**Brief**: For the records below, say how many lines contain the string "after". Give no other text.

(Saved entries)
::::
-- ==== Sys2Proof/Tests/Slice0.lean ====
section
/-! SUPPORT. The model's own tests. Expected values are from 95_test_vectors.md (named in each comment), from the
encodings of 30_encoding.md written out by hand, or from the examples inside the rules; then one witness for the
hypotheses of each statement of Certificates/Slice0/Obligations.lean that has any. -/

namespace Sys2Proof.Tests

open Sys2Proof Sys2Proof.Machine

/-- The state after feeding `bs` from reset. -/
def fedState (bs : List Byte) : State :=
  match feedAll bs State.reset with
  | .next u => u.1
  | .fault _ => State.reset
  | .refused _ => State.reset

/-- The result an answer hands to the host. -/
def resultOf (a : Answer State) : Option Result :=
  match a with
  | .next t => some t.out
  | .fault _ => none
  | .refused _ => none

/-- The refusal of an answer. -/
def refusalOf (a : Answer State) : Option Refusal :=
  match a with
  | .refused r => some r
  | .next _ => none
  | .fault _ => none

/-- The state tag and the counters after an answer, as 95_test_vectors.md writes a state. -/
def regsOf (a : Answer State) : Option (ParseState × Nat × Nat) :=
  match a with
  | .next t => some (t.st, t.size.toNat, t.rem.toNat)
  | .fault _ => none
  | .refused _ => none

/-- V-E3: command 27, read, data `34 12 00 00`. -/
def frame27 : List Byte := [0xAA, 0x40, 0x01, 0x1B, 0x34, 0x12, 0x00, 0x00, 0x67, 0xAC]

/-- V-E1b: command 1, read, no data. -/
def frame1 : List Byte := [0xAA, 0x40, 0x00, 0x01, 0x51, 0x8F]

/-! ### WellFormed: an ill-formed term for each check -/

theorem test_wf_crc16_count : (Instr.crc16 (List.replicate 65536 0)).wf = false := by
  simp only [Instr.wf, List.length_replicate]; decide
theorem test_wf_encode_count : (Instr.encode 0 false (List.replicate 65536 0)).wf = false := by
  simp only [Instr.wf, List.length_replicate]; decide
theorem test_wf_getData_count : (Instr.getData 65536).wf = false := by decide
theorem test_wf_reservedHigh_nibble : (Instr.reservedHigh 0x0F).wf = false := by decide
theorem test_wf_feeds_empty : (Instr.feeds []).wf = false := by decide
theorem test_wf_recv_empty : (Instr.recv []).wf = false := by decide
theorem test_wf_rxDrop_start : (Instr.rxDrop 0xAA).wf = false := by decide
theorem test_wf_frame_length : (Instr.frame false 0 (List.replicate 1024 0) 0).wf = false := by
  simp only [Instr.wf, List.length_replicate]; decide
theorem test_wf_accepts : (Instr.getData 65535).wf = true ∧ (Instr.reservedHigh 0x10).wf = true := by decide

/-! ### Decoding: each constructor's word written out from R53, R54, R57, R40 -/

theorem test_decode_reset : decoded (decodeOp [0x00]) = some .reset := by decide
theorem test_decode_feed : decoded (decodeOp [0x01, 0xAA]) = some (.feed 0xAA) := by decide
theorem test_decode_crc16 : decoded (decodeOp [0x02, 0x04, 0x00, 0xAA, 0x40, 0x00, 0x01, 0x03]) =
    some (.crc16 [0xAA, 0x40, 0x00, 0x01]) := by decide
theorem test_decode_encode : decoded (decodeOp [0x03, 0x09, 0x01, 0x02, 0x00, 0x68, 0x69]) =
    some (.encode 0x09 true [0x68, 0x69]) := by decide
theorem test_decode_getCmd : decoded (decodeOp [0x04]) = some .getCmd := by decide
theorem test_decode_getU8 : decoded (decodeOp [0x05]) = some .getU8 := by decide
theorem test_decode_getI8 : decoded (decodeOp [0x06]) = some .getI8 := by decide
theorem test_decode_getU16 : decoded (decodeOp [0x07]) = some .getU16 := by decide
theorem test_decode_getI16 : decoded (decodeOp [0x08]) = some .getI16 := by decide
theorem test_decode_getU32 : decoded (decodeOp [0x09]) = some .getU32 := by decide
theorem test_decode_getI32 : decoded (decodeOp [0x0A]) = some .getI32 := by decide
theorem test_decode_getStr : decoded (decodeOp [0x0B]) = some .getStr := by decide
theorem test_decode_getData : decoded (decodeOp [0x0C, 0x34, 0x02]) = some (.getData 0x234) := by decide
theorem test_decode_reservedD : decoded (decodeOp [0x0D]) = some .reservedD := by decide
theorem test_decode_reservedE : decoded (decodeOp [0x0E]) = some .reservedE := by decide
theorem test_decode_reservedF : decoded (decodeOp [0x0F]) = some .reservedF := by decide
theorem test_decode_reservedHigh : decoded (decodeOp [0x10]) = some (.reservedHigh 0x10) := by decide
theorem test_decode_rxStart : (decodeRx .awaitStart false false 0xAA).instr 0xAA = .rxStart := by decide
theorem test_decode_rxDrop : (decodeRx .awaitStart false false 0x55).instr 0x55 = .rxDrop 0x55 := by decide
theorem test_decode_rxLenLow : (decodeRx .readLenLow false false 0xAA).instr 0xAA = .rxLenLow 0xAA := by decide
theorem test_decode_rxLenHigh : (decodeRx .readLenHigh false false 0x01).instr 0x01 = .rxLenHigh 0x01 := by decide
theorem test_decode_rxAppend : (decodeRx .readPayload false true 0x01).instr 0x01 = .rxAppend 0x01 := by decide
theorem test_decode_rxLastOk : (decodeRx .readPayload true true 0x8F).instr 0x8F = .rxLastOk 0x8F := by decide
theorem test_decode_rxLastBad : (decodeRx .readPayload true false 0x8E).instr 0x8E = .rxLastBad 0x8E := by decide
/-- R51's layout: `w` in bit 0 and the reserved bits in 5..1 of the second byte, L = 2 in the top bits (0xBF). -/
theorem test_decode_frame : decoded (decodeFrame [0xAA, 0xBF, 0x00, 0x05, 0x06, 0x34, 0x12]) =
    some (.frame true 0x1F [0x05, 0x06] 0x1234) := by decide
/-- Pseudo-operations are written as their expansion: program P4's first bytes. -/
theorem test_encode_recv : encodeBytes (.recv [0xAA, 0x40]) = [0x00, 0x01, 0xAA, 0x01, 0x40] := by decide
theorem test_encode_feeds : encodeBytes (.feeds [0x00, 0x55]) = [0x01, 0x00, 0x01, 0x55] := by decide
theorem test_decode_rejects : decodeOp [0x02, 0x05, 0x00, 0xAA] = .error .truncated ∧
    decodeOp [0x03, 0x00, 0x02, 0x00, 0x00] = .error (.badWriteFlag 0x02) ∧
    decodeFrame [0x2A, 0x40, 0x00] = .error .noStart := ⟨rfl, rfl, rfl⟩

/-! ### CRC engine (V-C vectors) -/

/-- V-C10a to V-C10d, V-C19, V-C20. -/
theorem test_crcStep_rows : crcStep 0x0000 0xAA = 0x14A0 ∧ crcStep 0x14A0 0x40 = 0xBA71 ∧
    crcStep 0xBA71 0x00 = 0x7791 ∧ crcStep 0x7791 0x01 = 0x8F51 ∧ crcStep 0x1234 0x56 = 0x3C40 ∧
    crcStep 0x8000 0x00 = 0x9188 := by decide
/-- V-C1, V-C4, V-C8, V-C9, V-C14, V-C15. -/
theorem test_crc16_vectors : crc16 [] = 0 ∧ crc16 [0x01] = 0x1021 ∧ crc16 [0xFF, 0xFF] = 0x1D0F ∧
    crc16 [0x31, 0x32, 0x33, 0x34, 0x35, 0x36, 0x37, 0x38, 0x39] = 0x31C3 ∧
    crc16 [0x00, 0x00, 0xAA, 0x40, 0x00, 0x01] = 0x8F51 ∧ crc16 frame1 = 0x1C9B := by decide
theorem test_execCrc16 : resultOf (exec (.crc16 [0xAA, 0x40, 0x00, 0x1B]) State.reset) = some (.crc 0x3C2A) := by decide

/-! ### Encoder (V-E vectors) -/

/-- V-E1b. -/
theorem test_encode_read : resultOf (exec (.encode 0x01 false []) State.reset) = some (.frame frame1) := by decide
/-- V-E4a, with the write flag. -/
theorem test_encode_write : resultOf (exec (.encode 0x09 true [0x68, 0x69]) State.reset) =
    some (.frame [0xAA, 0xC1, 0x00, 0x09, 0x68, 0x69, 0x5E, 0x1F]) := by decide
::::
**Result of this exercise**: 2